The modalities of this vote will be set forth in the articles of association. This leaves companies some room for manoeuvre, as they can choose among various models, such as:

  • the budget solution: voting on a compensation budget that includes fixed and performance-based compensation for the upcoming year; or
  • the combined solution: voting on fixed compensation at the beginning of the period (prospective vote) and on performance-based compensation at the end of the period based on financial results (retrospective vote).

The budget solution has been criticised, notably by the Ethos fund, which represents pension funds and other institutional investors,1  for its lack of correlation between the results of the company and the performance-based compensation. According to Ethos, performance-based compensation should be voted on retrospectively, once the results are known. This indeed seems more consistent with the spirit of the initiative.

The Ordinance further sets forth that the following types of benefits for the governing bodies are prohibited:

  • severance payments;
  • anticipated compensation; and
  • incentive payments in relation to intragroup transactions.

However, payments that are due until the end of the notice period are not considered prohibited severance payments. Moreover, employment incentives that aim to compensate for a loss of entitlements under previous employment are not to be considered prohibited anticipated compensation.

Loans, credits, pension benefits (outside the ordinary pension system) and profit-sharing or equity-based reward plans are only authorised if the general principles of such benefits are set forth in the articles of association. The same applies to the granting of participation, conversion and option rights.

Furthermore, the articles of association must provide for the maximum duration of the agreements setting forth the compensation of the governing bodies. The duration of fixed-term contracts must not exceed one year, nor must the termination notice period for unlimited contracts exceed one year.
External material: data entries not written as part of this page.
-- ==== Sys2Proof/Laws/BlockInv.lean ====
section
/-! SUPPORT. Each block's state updates keep the block's invariant: the decoder's commit, every cache update, every crossbar
update, a staging write, and the reset pin. -/

namespace Sys2Proof.Machine

set_option Elab.async false

variable {s : State} {ad : AdState} {cc : CcState}

/-! ## Reset -/

theorem CcState.Inv.of_unborn (hc : cc.configured = false)
    (h : cc.lines = [] ∧ cc.mshr = [] ∧ cc.readyQ = [] ∧ cc.mq = [] ∧ cc.metaTab = []) : cc.Inv ad where
  unborn := fun _ => h
  legal := fun hx => by rw [hc] at hx; cases hx
  tags := by rw [h.1]; exact TagInv.nil _ _
  misses := MissInv.empty _ _ _ h.2.1 h.2.2.1 h.2.2.2.1 h.2.2.2.2

/-! ## Decoder -/

/-- A passed AD.CONFIGURE (R111) keeps the decoder's invariant. -/
theorem AdState.Inv.commit (h1 : ad.stage.overlap = 0) (h2 : ad.stage.legal = true) : ad.commit.Inv := ⟨fun _ => h1, fun _ => h2⟩

/-- A configured decoder names an indexing strategy (R111 check c). -/
theorem AdState.Inv.indexing (h : ad.Inv) (hc : ad.configured = true) : ad.active.indexing ≠ .reserved := by
  have hl := h.legal hc
  simp only [AdRegs.legal, Bool.and_eq_true, decide_eq_true_eq] at hl
  have hi := hl.1.1.1.1.2
  unfold AdRegs.indexing
  generalize ad.active.idxfn = x at hi
  revert hi
  revert x
  decide

/-- A cache that does not read the decoder, or reads a configured one, keeps its invariant when the decoder is configured. -/
theorem CcState.Inv.adCommit (h : cc.Inv ad) (hc : ad.configured = false) : cc.Inv ad.commit := by
  cases hcc : cc.configured with
  | false => exact .of_unborn hcc (h.unborn hcc)
  | true =>
    have hl := h.legal hcc
    have hb : cc.active.blkSrc ≠ 1 := by
      intro hb
      rw [hc] at hl
      simp only [CcRegs.legal, Bool.and_eq_true] at hl
      simp [hb] at hl
    have hsrc : ∀ a, cc.active.srcAddr ad.commit.active a = cc.active.srcAddr ad.active a := fun a => by
      unfold CcRegs.srcAddr; rw [if_neg hb, if_neg hb]
    refine ⟨h.unborn, fun _ => ?_, h.tags, { h.misses with metaOk := fun id e he => ?_ }⟩
    · rw [adCommit_configured]
      simp only [CcRegs.legal, Bool.and_eq_true, hc, Bool.or_true, and_true] at hl ⊢
      exact hl.1
    · have hi := h.misses.metaOk id e he
      refine { hi with block := ?_, key := ?_, smask := ?_, inside := ?_ }
      · rw [hsrc]; exact hi.block
      · rw [hsrc]; exact hi.key
      · rw [hsrc]; exact hi.smask
      · rw [hsrc]; exact hi.inside

/-! ## Cache -/

/-- A passed CC.CONFIGURE (R140). -/
theorem CcState.Inv.commit (h : cc.stage.legal ad.configured = true) : cc.commit.Inv ad where
  unborn := fun hx => by cases hx
  legal := fun _ => h
  tags := TagInv.nil _ _
  misses := MissInv.empty _ _ _ rfl rfl rfl rfl

theorem CcRegs.legal_merge {c : CcRegs} {b : Bool} (h : c.legal b = true) : 1 ≤ c.mshrMaxMerge.toNat := by
  simp only [CcRegs.legal, Bool.and_eq_true, decide_eq_true_eq] at h
  exact h.1.1.1.1.2

/-- Build the invariant of a configured cache whose registers did not change. -/
theorem CcState.Inv.next {cc' : CcState} (h : cc.Inv ad) (hc : cc.configured = true) (ha : cc'.active = cc.active)
    (hc' : cc'.configured = true) (ht : TagInv cc.active cc'.mshr cc'.lines) (hm : MissInv cc.active ad.active cc') :
    cc'.Inv ad where
  unborn := fun hx => by rw [hc'] at hx; cases hx
  legal := fun _ => by rw [ha]; exact h.legal hc
  tags := by rw [ha]; exact ht
  misses := by rw [ha]; exact hm

/-- An accepted request's address facts, from the checks of R150 step 2. -/
theorem ReadReq.ok_of_check {smask : SectorMask} {r : ReadReq} (hs : r.src = cc.active.srcAddr ad.active r.addr)
    (h : accessOperandBad cc smask r = false) : r.Ok cc.active ad.active cc := by
  simp only [accessOperandBad, Bool.or_eq_false_iff, decide_eq_false_iff_not] at h
  refine ⟨hs, by have := h.1.1.2; omega, ?_⟩
  have := h.2
  unfold FMap.has at this
  cases hl : cc.metaTab.lookup r.id.toNat with
  | none => rfl
  | some v => rw [hl] at this; cases this

/-- CC.ACCESS keeps the invariant (R150 to R154). -/
theorem CcState.Inv.classify (h : cc.Inv ad) (hc : cc.configured = true) (r : ReadReq) (hr : r.Ok cc.active ad.active cc) :
    (cc.classify r).1.Inv ad := by
  obtain ⟨l, t, g⟩ := (CcRegs.geometry (h.legal hc))
  have hmerge := CcRegs.legal_merge (h.legal hc)
  have hit : (∃ w, cc.probeFor r = .hit w) → (cc.recordAccess r).Inv ad := by
    rintro ⟨w, hw⟩
    refine h.next hc rfl hc ?_ (h.misses.hit g r)
    have hf := probeFor_fact cc r
    rw [hw] at hf
    show TagInv _ cc.mshr (accessLines _ _ _ _ _ _ (cc.probeFor r))
    rw [hw]
    have hset := g.setOf_lt (cc.active.blockAddr r.src)
    exact h.tags.setLine hset hf.1 ((h.tags.lineOk hset hf.1 fun k hk => (h.tags.reserved _ _ k hset hf.1 hk).2).touch _)
      fun s w k hs hw _ hk => (h.tags.reserved s w k hs hw hk).2
  have miss : (∀ w, cc.probeFor r ≠ .hit w) → cc.probeFor r ≠ .reservationFail →
      (match cc.mshr.lookup (r.key cc.active).toNat with
        | some e => if e.mergeRoom cc.active then (cc.merge r e, cc.acceptedRsp .mshrHit r)
          else (cc, accessRsp .mshrMergeFail (cc.probeFor r) none 0)
        | none => if cc.mqRoom = false then (cc, accessRsp .missQueueFull (cc.probeFor r) none 0)
          else if cc.tableRoom = false then (cc, accessRsp .mshrEntryFail (cc.probeFor r) none 0)
          else (cc.startMiss r, cc.acceptedRsp .miss r)).1.Inv ad := by
    intro hhit hres
    cases hl : cc.mshr.lookup (r.key cc.active).toNat with
    | some e =>
      dsimp only
      split_ifs with hroom
      · have hready : e.ready = false := by
          simp only [MshrEntry.mergeRoom, Bool.and_eq_true, Bool.not_eq_true'] at hroom; exact hroom.1
        have ht : TagInv cc.active (cc.mshr.insert (r.key cc.active).toNat
            { e with list := e.list ++ [r.id], hasAtomic := e.hasAtomic || r.atomic }) (cc.recordAccess r).lines :=
          h.tags.recordAccess g rfl r (fun b k hx => hx.insert _ hready) fun k hk => by
            refine covered_insert_self _ _ ?_ hk; exact hready
        exact h.next hc rfl hc ht (h.misses.merge g r hl hroom)
      · exact h
    | none =>
      dsimp only
      split_ifs with h1 h2
      · exact h
      · exact h
      · exact h.next hc rfl hc (h.tags.recordAccess g rfl r (fun b k hx => hx.insert _ rfl)
          fun k hk => covered_insert_self _ _ rfl hk)
          (h.misses.startMiss g h.tags hmerge r hr hl (by simpa using h1) (by simpa using h2) hhit hres)
  unfold CcState.classify
  cases hp : cc.probeFor r with
  | hit w => exact hit ⟨w, hp⟩
  | reservationFail => exact h
  | hitReserved w | miss w | sectorMiss w =>
    dsimp only
    rw [← hp]
    exact miss (fun w' => by rw [hp]; exact ProbeResult.noConfusion) (by rw [hp]; exact ProbeResult.noConfusion)

/-- A fill under the invariant neither stops nor breaks it (R160). -/
theorem fillFound_next (hcc : s.cc.Inv s.ad) (hc : s.cc.configured = true) {r : ReqId} {e : MetaRec} {m : MshrEntry}
    (he : s.cc.metaTab.lookup r.toNat = some e) (hm : s.cc.mshr.lookup e.mshrAddr.toNat = some m) :
    ∃ cc' rsp, fillFound s r e m = finishCc s cc' rsp ∧ cc'.Inv s.ad := by
  obtain ⟨l, t, g⟩ := (CcRegs.geometry (hcc.legal hc))
  have hi := hcc.misses.metaOk _ _ he
  unfold fillFound
  dsimp only
  split_ifs with h1 h2 h3
  · exact ⟨_, _, rfl, hcc.next hc rfl hc hcc.tags (hcc.misses.waitFill he (by omega))⟩
  · obtain ⟨hs, hw, -⟩ := hi.place g h2.1
    exact absurd ⟨hs, hw⟩ h2.2
  · have := hi.bytes g
    omega
  · exact ⟨_, _, rfl, hcc.next hc rfl hc (hcc.tags.filled g hi m _) (hcc.misses.completeFill g he hm _)⟩

/-- The head of READYQ names an entry with a request to hand back (R34, R180 (f)). -/
theorem CcState.Inv.readyEntry (h : cc.Inv ad) {key : Addr} {keys : List Addr} (hq : cc.readyQ = key :: keys) :
    ∃ m id rest, cc.mshr.lookup key.toNat = some m ∧ m.list = id :: rest := by
  obtain ⟨m, hm, -⟩ := (h.misses.readyKeys key).1 (by simp [hq])
  have := (h.misses.listBound _ (FMap.mem_of_lookup hm)).1
  cases hl : m.list with
  | nil => rw [hl] at this; simp at this
  | cons id rest => exact ⟨m, id, rest, hm, hl⟩

/-- CC.NEXT keeps the invariant (R175). -/
theorem CcState.Inv.handBack (h : cc.Inv ad) (hc : cc.configured = true) {key : Addr} {keys : List Addr} {m : MshrEntry}
    {id : ReqId} {rest : List ReqId} (hq : cc.readyQ = key :: keys) (hm : cc.mshr.lookup key.toNat = some m)
    (hl : m.list = id :: rest) : (cc.handBack key keys m rest).Inv ad := by
  obtain ⟨l, t, g⟩ := (CcRegs.geometry (h.legal hc))
  have ht := h.tags.handBack h.misses hq hm rest
  have hmi := h.misses.handBack g hq hm hl
  revert ht hmi
  unfold CcState.handBack
  split_ifs
  · exact fun ht hmi => h.next hc rfl hc ht hmi
  · exact fun ht hmi => h.next hc rfl hc ht hmi

/-- CC.CYCLE keeps the invariant (R170). -/
theorem CcState.Inv.tick (h : cc.Inv ad) (hc : cc.configured = true) : cc.tick.Inv ad :=
  h.next hc rfl hc h.tags h.misses.tick

theorem CcState.Inv.drainTick (h : cc.Inv ad) (hc : cc.configured = true) {q : MqRec} {rest : List MqRec}
    (hq : cc.mq = q :: rest) : (CcState.tick { cc with mq := rest }).Inv ad :=
  h.next hc rfl hc h.tags (h.misses.drain hq).tick

/-! ## Staging -/

/-- A CSRW keeps every block's invariant (R212, R26). -/
theorem State.Inv.csrWrite (h : s.Inv) (v : Reg64) (r : Csr) : (csrWrite v s r).Inv := by
  obtain ⟨h1, h2, h3, h4, h5, -, -, -⟩ := csrWrite_frame v s r
  refine ⟨h1 ▸ h.sys, ⟨fun hc => ?_, fun hc => ?_⟩, ?_, ?_⟩
  · rw [h2]; exact h.ad.disjoint (h3 ▸ hc)
  · rw [h2]; exact h.ad.legal (h3 ▸ hc)
  · rw [h4]
    refine ⟨h.cc.unborn, fun hc => ?_, h.cc.tags, ?_⟩
    · rw [h3]; exact h.cc.legal hc
    · rw [h2]
      exact { h.cc.misses with metaOk := h.cc.misses.metaOk }
  · rw [h5]
    exact ⟨h.xb.unborn, h.xb.legal, h.xb.cellsCanonical, h.xb.turnsCanonical, h.xb.places, h.xb.depthBound, h.xb.turnBound⟩

end Sys2Proof.Machine
end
Corporate governance rules

The Ordinance also introduces further corporate governance rules, such as a term of office of one year for the directors, who will thus stand annually for re-election, as well as the election of the chairman of the board by the shareholders. Until now, the directors’ term of office could range from one to three years, and the chairman was elected by the board, unless the articles of association provided for election by the shareholders. From now on, listed companies must also establish a compensation committee, to be elected by the shareholders, among the board members. The tasks and competences of the compensation committee will be set forth in the articles of association.

It is worth mentioning that wilful violation of certain provisions of the Ordinance by members of the board of directors, executive management and advisory board, as applicable, may lead to criminal charges of up to three years’ imprisonment and the equivalent of six years’ annual compensation.

The new provisions of the Ordinance apply as of 1 January 2014. However, adaptation of the articles of association and other internal regulations may be deferred until the 2015 ordinary shareholders’ meeting.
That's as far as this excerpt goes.